Временами над ним проводили процедуры. Его привязывали к, напоминающему противоестественный гибрид стоматологического и гинекологического, креслу. Кололи что-то в вену и показывали картинки на огромном пузатом телевизоре. На картинках были виды его родных мест, перемежающиеся взрывами, кадрами военных хроник, парадов - военных и мирных, странными символами и суровым лицом, лающим и плюющимся, от ярости, в камеру.

Голова после таких процедур болела невыносимо, а ещё очень хотелось пить... Но не воду. Хотелось выпить крепкого алкоголя.

В какой-то момент он понял, что с каждым днём что-то внутри него, в самой глубине, меняется.

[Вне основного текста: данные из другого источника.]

-- ==== Sys2Proof/Syntax.lean ====
section
/-! DEFINITION. The commands of `GFENG-1` as syntax (30_encoding.md rules R60 to R67), and the command packet. -/

namespace Sys2Proof

/-- The strategy hint of `CREATE` (rule R62: `STRAT` 0, 1, 2; the value 3 is reserved and has no hint). -/
inductive Hint where
  | auto
  | direct
  | table
deriving DecidableEq, Repr, Inhabited

/-- The 18 commands, one constructor per row of the opcode table, the operands in the order of the source's
signatures (rules R66, R67, R72). `m` is `zext(MDEG)`, a natural number (rule R63). A word a row does not use is
not part of the command (rule R69). -/
inductive Instr where
  /-- `PADD a, b` (40_ring.md rule R101). -/
  | padd (a b : Word)
  /-- `PCLMUL a, b` (rule R103). -/
  | pclmul (a b : Word)
  /-- `PREDUCE wide, modulus, m` (rule R105); `wide = {B, A}`. -/
  | preduce (wide : Wide) (modulus : Word) (m : Nat)
  /-- `PMODMUL a, b, modulus, m` (rule R107). -/
  | pmodmul (a b modulus : Word) (m : Nat)
  /-- `PMODEXP base, exponent, modulus, m` (rule R109). -/
  | pmodexp (base exponent modulus : Word) (m : Nat)
  /-- `ISIRRED poly, m` (41_checker.md rule R121). -/
  | isirred (poly : Word) (m : Nat)
  /-- `SELCANON m` (rule R124). -/
  | selcanon (m : Nat)
  /-- `CREATE m, modulus or -, hint, FB` (43_context.md rule R171); `modulus` is `none` when `HASMOD = 0`. -/
  | create (m : Nat) (modulus : Option Word) (hint : Hint) (fb : Bool)
  /-- `FINDGEN` (42_table.md rule R149). -/
  | findgen
  /-- `RDALOG i` (rule R150). -/
  | rdalog (i : Word)
  /-- `RDLOG a` (rule R151). -/
  | rdlog (a : Word)
  /-- `FADD a, b` (43_context.md rule R173). -/
  | fadd (a b : Word)
  /-- `FMUL a, b` (rule R175). -/
  | fmul (a b : Word)
  /-- `FDIV a, b`: dividend, divisor (rule R177). -/
  | fdiv (a b : Word)
  /-- `FINV a` (rule R179). -/
  | finv (a : Word)
  /-- `CARD` (rule R180). -/
  | card
  /-- `CHAR` (rule R181). -/
  | char
  /-- `DEG` (rule R182). -/
  | deg
deriving DecidableEq, Repr

/-- A command packet: header `W0` and the operand words A, B, C, D in `W1` to `W4` (rules R60, R61). -/
structure Packet where
  w0 : Word
  w1 : Word
  w2 : Word
  w3 : Word
  w4 : Word
deriving DecidableEq, Repr

end Sys2Proof
end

Виды его родины на экране уже не радовали. Взрывы - не пугали. В нём росла тёмная, жгучая, всеобъемлющая ненависть. Но не к пленившим его, нет. Он чувствовал ненависть к прошлой жизни. К друзьям Он всё сильнее ненавидел родные улочки, парки, зелёные деревья. Но больше всего он ненавидел своего брата. Этого поехавшего пидараса, который решил, что он теперь - баба. Каждую ночь ему снилось, как он разбивает этому придурку лицо. Как высокими кожанными сапогами выбивает ему зубы и размазывает кровь по мерзкой крашенной роже.

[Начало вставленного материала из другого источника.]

/-- 30_encoding.md rule R75: the worked encodings, from line to words and from words to command. -/
def Obligations.WorkedEncodingsAssembleAndDecode : Prop :=
  assemble ["PADD 0b0101, 0b0011".toList, "PMODMUL 0x57, 0x83, 0x11B, 8".toList, "PREDUCE 0x2B79, 0x11B, 8".toList,
      "ISIRRED 0x13, 4".toList, "SELCANON 63".toList, "CREATE 4, 0x13, TABLE".toList,
      "CREATE 8, 0x11D, DIRECT".toList, "CREATE 30, -, TABLE".toList, "CREATE 8, 0x101, AUTO, FB".toList,
      "FMUL 7, 7".toList, "DEG".toList]
    = .ok [⟨0x10#64, 0x5#64, 0x3#64, 0#64, 0#64⟩, ⟨0x813#64, 0x57#64, 0x83#64, 0x11B#64, 0#64⟩,
        ⟨0x812#64, 0x2B79#64, 0#64, 0x11B#64, 0#64⟩, ⟨0x420#64, 0x13#64, 0#64, 0#64, 0#64⟩,
        ⟨0x3F21#64, 0#64, 0#64, 0#64, 0#64⟩, ⟨0x60430#64, 0x13#64, 0#64, 0#64, 0#64⟩,
        ⟨0x50830#64, 0x11D#64, 0#64, 0#64, 0#64⟩, ⟨0x21E30#64, 0#64, 0#64, 0#64, 0#64⟩,
        ⟨0xC0830#64, 0x101#64, 0#64, 0#64, 0#64⟩, ⟨0x41#64, 0x7#64, 0x7#64, 0#64, 0#64⟩,
        ⟨0x52#64, 0#64, 0#64, 0#64, 0#64⟩]
  ∧ decode ⟨0x812#64, 0x2B79#64, 0#64, 0x11B#64, 0#64⟩ = .ok (.preduce 0x2B79#128 0x11B#64 8)
  ∧ decode ⟨0x60430#64, 0x13#64, 0#64, 0#64, 0#64⟩ = .ok (.create 4 (some 0x13#64) .table false)
  ∧ decode ⟨0xC0830#64, 0x101#64, 0#64, 0#64, 0#64⟩ = .ok (.create 8 (some 0x101#64) .auto true)
  ∧ decode ⟨0x41#64, 0x7#64, 0x7#64, 0#64, 0#64⟩ = .ok (.fmul 7#64 7#64)

/-- 20_memory.md rule R47: a serialised packet is little-endian, byte k being bits [8k+7 : 8k] of the packet's value;
the opcode byte is first; the bytes give the packet back. The same of a response packet. -/
def Obligations.SerialisedPacketsAreLittleEndian : Prop :=
  (∀ p : Packet, p.toBytes.length = 40
    ∧ (∀ k < 40, p.toBytes[k]? = some (BitVec.ofNat 8 (p.toNat >>> (8 * k))))
    ∧ p.toBytes[0]? = some p.opc
    ∧ Packet.ofNat (bytesValue p.toBytes) = p)
  ∧ ∀ r : ResponsePacket, r.toBytes.length = 24
    ∧ ∀ k < 24, r.toBytes[k]? = some (BitVec.ofNat 8 (r.toNat >>> (8 * k)))

/-! ## One step -/

/-- 20_memory.md rules R45, R51: a packet that decodes is executed as its command, with the packet taken off the port
and nothing else changed before; a table word presented to the engine is executed as the command it decodes to. The
port as a list of inputs is the model's choice (log 5). -/
def Obligations.StepExecutesTheDecodedCommand : Prop :=
  (∀ (s : State) (p : Packet) (rest : List HostInput) (i : Instr), s.cmdPort = .packet p :: rest →
    decode p = .ok i → step s = exec i { s with cmdPort := rest })
  ∧ ∀ (s : State) (nbits w : Nat) (i : Instr), decodeTableWord nbits w = some i →
    step (s.withFetchWord nbits w) = exec i s

/-- Rules R45, R46, R220: a packet is taken and answered with one response; a reset and an idle step deliver none; an
idle step leaves the state as it is. The list of inputs and its idle step are the model's choice (log 5), and so is that
an asserted reset leaves the further inputs and the delivered responses (log 7). -/
def Obligations.EachPacketGetsOneResponse : Prop :=
  ∀ s t : State, step s = .next t →
    (s.cmdPort = [] → t = s)
    ∧ (∀ rest, s.cmdPort = .reset :: rest → t.cmdPort = rest ∧ t.respPort = s.respPort)
    ∧ ∀ p rest, s.cmdPort = .packet p :: rest → t.cmdPort = rest ∧ ∃ r, t.respPort = s.respPort ++ [r]

/-- 70_reset_and_hazards.md rule R230: reset clears CTX_VALID; the engine then answers NoContext to every context
command. Nothing is said of the registers and entries it leaves unspecified. That the further inputs, the delivered
responses and the ceiling survive is the model's choice (log 7). -/
def Obligations.ResetEndsTheContext : Prop :=
  (∀ c : Fin 64, (State.resetWith c).ctxValid = false)
  ∧ ∀ (s : State) (rest : List HostInput), s.cmdPort = .reset :: rest →
      ∃ t, step s = .next t ∧ t.ctxValid = false ∧ t.cmdPort = rest ∧ t.respPort = s.respPort
        ∧ t.tableCeiling = s.tableCeiling
        ∧ ∀ i, needsContext i = true → exec i t = .next (t.respond (.err .noContext))

/-! ## The ring commands -/

/-- 40_ring.md rule R101: PADD is the xor of all 64 bits, total; its header is 0x10 alone. -/
def Obligations.PaddIsXor : Prop :=
  (∀ (p : Packet) (a b : Word), decode p = .ok (.padd a b) ↔ p.w0 = 0x10#64 ∧ p.w1 = a ∧ p.w2 = b)
  ∧ ∀ (a b : Word) (s : State), exec (.padd a b) s = .next (s.respond (.ok ((a ^^^ b).setWidth 128)))

/-- Rules R102, R103: PCLMUL is total; bit k of its result is the xor over all i + j = k of a[i] and b[j]; bit 127 is
always 0. -/
def Obligations.PclmulIsTheCarrylessProduct : Prop :=
  ∀ (a b : Word) (s : State), ∃ r : Wide, exec (.pclmul a b) s = .next (s.respond (.ok r))
    ∧ (∀ k, r.getLsbD k = decide ((List.range (k + 1)).countP (fun i => a.getLsbD i && b.getLsbD (k - i)) % 2 = 1))
    ∧ r.getLsbD 127 = false

/-- Rule R102: the laws of the carry-less product. -/
def Obligations.CarrylessProductLaws : Prop :=
  (∀ a b k, (clmul a b).testBit k
      = decide ((List.range (k + 1)).countP (fun i => Nat.testBit a i && Nat.testBit b (k - i)) % 2 = 1))
  ∧ (∀ a b, clmul a b = clmul b a)
  ∧ (∀ a b c, clmul (clmul a b) c = clmul a (clmul b c))
  ∧ (∀ a b c, clmul a (b ^^^ c) = clmul a b ^^^ clmul a c)
  ∧ (∀ a, clmul a 1 = a) ∧ (∀ a, clmul a 0 = 0)
  ∧ (∀ a b, a ≠ 0 → b ≠ 0 → deg (clmul a b) = deg a + deg b)
  ∧ ∀ a b : Word, clmul a.toNat b.toNat < 2 ^ 127

/-- Rule R104: Reduce gives the one remainder below 2^m, that of PolyDivMod, within deg(w) − m + 1 steps; it keeps values
below 2^m; it is linear. -/
def Obligations.ReduceIsTheRemainder : Prop :=
  ∀ (f m : Nat), deg f = (m : Int) →
    (∀ w, reduce w f m < 2 ^ m ∧ (∃ q, w = clmul q f ^^^ reduce w f m)
      ∧ (∀ q r, r < 2 ^ m → w = clmul q f ^^^ r → r = reduce w f m)
      ∧ reduce w f m = (polyDivMod w f).2
      ∧ ∀ steps : Nat, deg w - m + 1 ≤ (steps : Int) → reduceLoop f m steps w = reduce w f m)
    ∧ (∀ w < 2 ^ m, reduce w f m = w)
    ∧ ∀ u v, reduce (u ^^^ v) f m = reduce u f m ^^^ reduce v f m

/-- Rule R105: PREDUCE answers the remainder of all 128 bits of wide by any modulus whose top bit is m. -/
def Obligations.PreduceAnswersTheRemainder : Prop :=
  ∀ (wide : Wide) (modulus : Word) (m : Nat) (s : State), 1 ≤ m → m ≤ 63 → deg modulus.toNat = (m : Int) →
    ∃ q r : Nat, exec (.preduce wide modulus m) s = .next (s.respond (.ok (BitVec.ofNat 128 r)))
      ∧ r < 2 ^ m ∧ wide.toNat = clmul q modulus.toNat ^^^ r

/-- Rule R106: ModMultiply is the product in GF(2)[x]/(modulus), for any modulus whose top bit is m. -/
def Obligations.ModMultiplyLaws : Prop :=
  ∀ (f m : Nat), deg f = (m : Int) →
    (∀ a b, modMultiply a b f m = reduce (clmul a b) f m)
    ∧ (∀ a b, modMultiply a b f m = modMultiply (reduce a f m) (reduce b f m) f m)
    ∧ (∀ a b, modMultiply a b f m = modMultiply b a f m)
    ∧ (∀ a b c, modMultiply (modMultiply a b f m) c f m = modMultiply a (modMultiply b c f m) f m)
    ∧ (∀ a b c, modMultiply a (b ^^^ c) f m = modMultiply a b f m ^^^ modMultiply a c f m)
    ∧ ∀ a, modMultiply a 1 f m = reduce a f m

/-- Rule R107: PMODMUL answers the product's remainder; its operands may lie at or above 2^m. -/
def Obligations.PmodmulAnswersTheProductsRemainder : Prop :=
  ∀ (a b modulus : Word) (m : Nat) (s : State), 1 ≤ m → m ≤ 63 → deg modulus.toNat = (m : Int) →
    ∃ q r : Nat, exec (.pmodmul a b modulus m) s = .next (s.respond (.ok (BitVec.ofNat 128 r)))
      ∧ r < 2 ^ m ∧ clmul a.toNat b.toNat = clmul q modulus.toNat ^^^ r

Ещё ему снились танковые колонны, взрывающие брусчатку на его родной улице. Снились алые, как будто кровавые, флаги. Снились огромные ракеты и бесконечные заводы, штампующие тысячи снарядов.

Одновременно с этим местный гавкающий язык стал звучать мягче и мелодичнее. Казалось, он даже начинает его понимать. Одновременно с этим его родной язык как будто стирался из памяти.

И вот, в один из дней он набрался смелости, и когда в люк привычно просунулась рука с кружкой густого, черного чая, он произнёс на чистейшем русском:

- Эй, товарищ, а плесни ка лучше водочки!

Из-за двери раздался взрыв одобрительного хохота.

- Ты готов, товарищ! На здоровье!

Дверь отворилась, но за ней были не надзиратели. Нет. За ней были его новые друзья, братья, соратники. Настоящие люди, а не эти размалёванные уроды из прошлого.

Марека, нет, Марата - теперь его зовут только так и никак иначе, заключили в крепкие мужские объятия и налили фронтовые сто грамм.

Жгучая жидкость провалилась в желудок, смывая последние следы его прошлой жизни, сжигая последние мосты между ним и мерзкой гейропой, распаляя до невозможности огонь ненависти к западу.

Осталась самая малость - новорожденного Россиянина провели тёмными коридорами мимо камер, где держали поражённых, ещё не вылечевшихся от пиндосской чумы, людей. Мимо процедурных кабинетов, где из мозгов вымывали потоками концентрированного патриотизма русофобскую пропоганду. Мимо смотровых, где опытные врачи выискивали в умах его бывших и будующих сограждан последние метастазы толерантности. Его вели в Красную Комнату. Мистическое место, где Здоровому Человеку выдавали сакральный документ - Паспорт Гражданина. И путёвку в новую, свободную и счастливую жизнь. В жизнь полную труда и борьбы. Борьбы за свою веру, за новую родину, за спасение человечества.

В жизнь Россиянина, пусть и поневоле.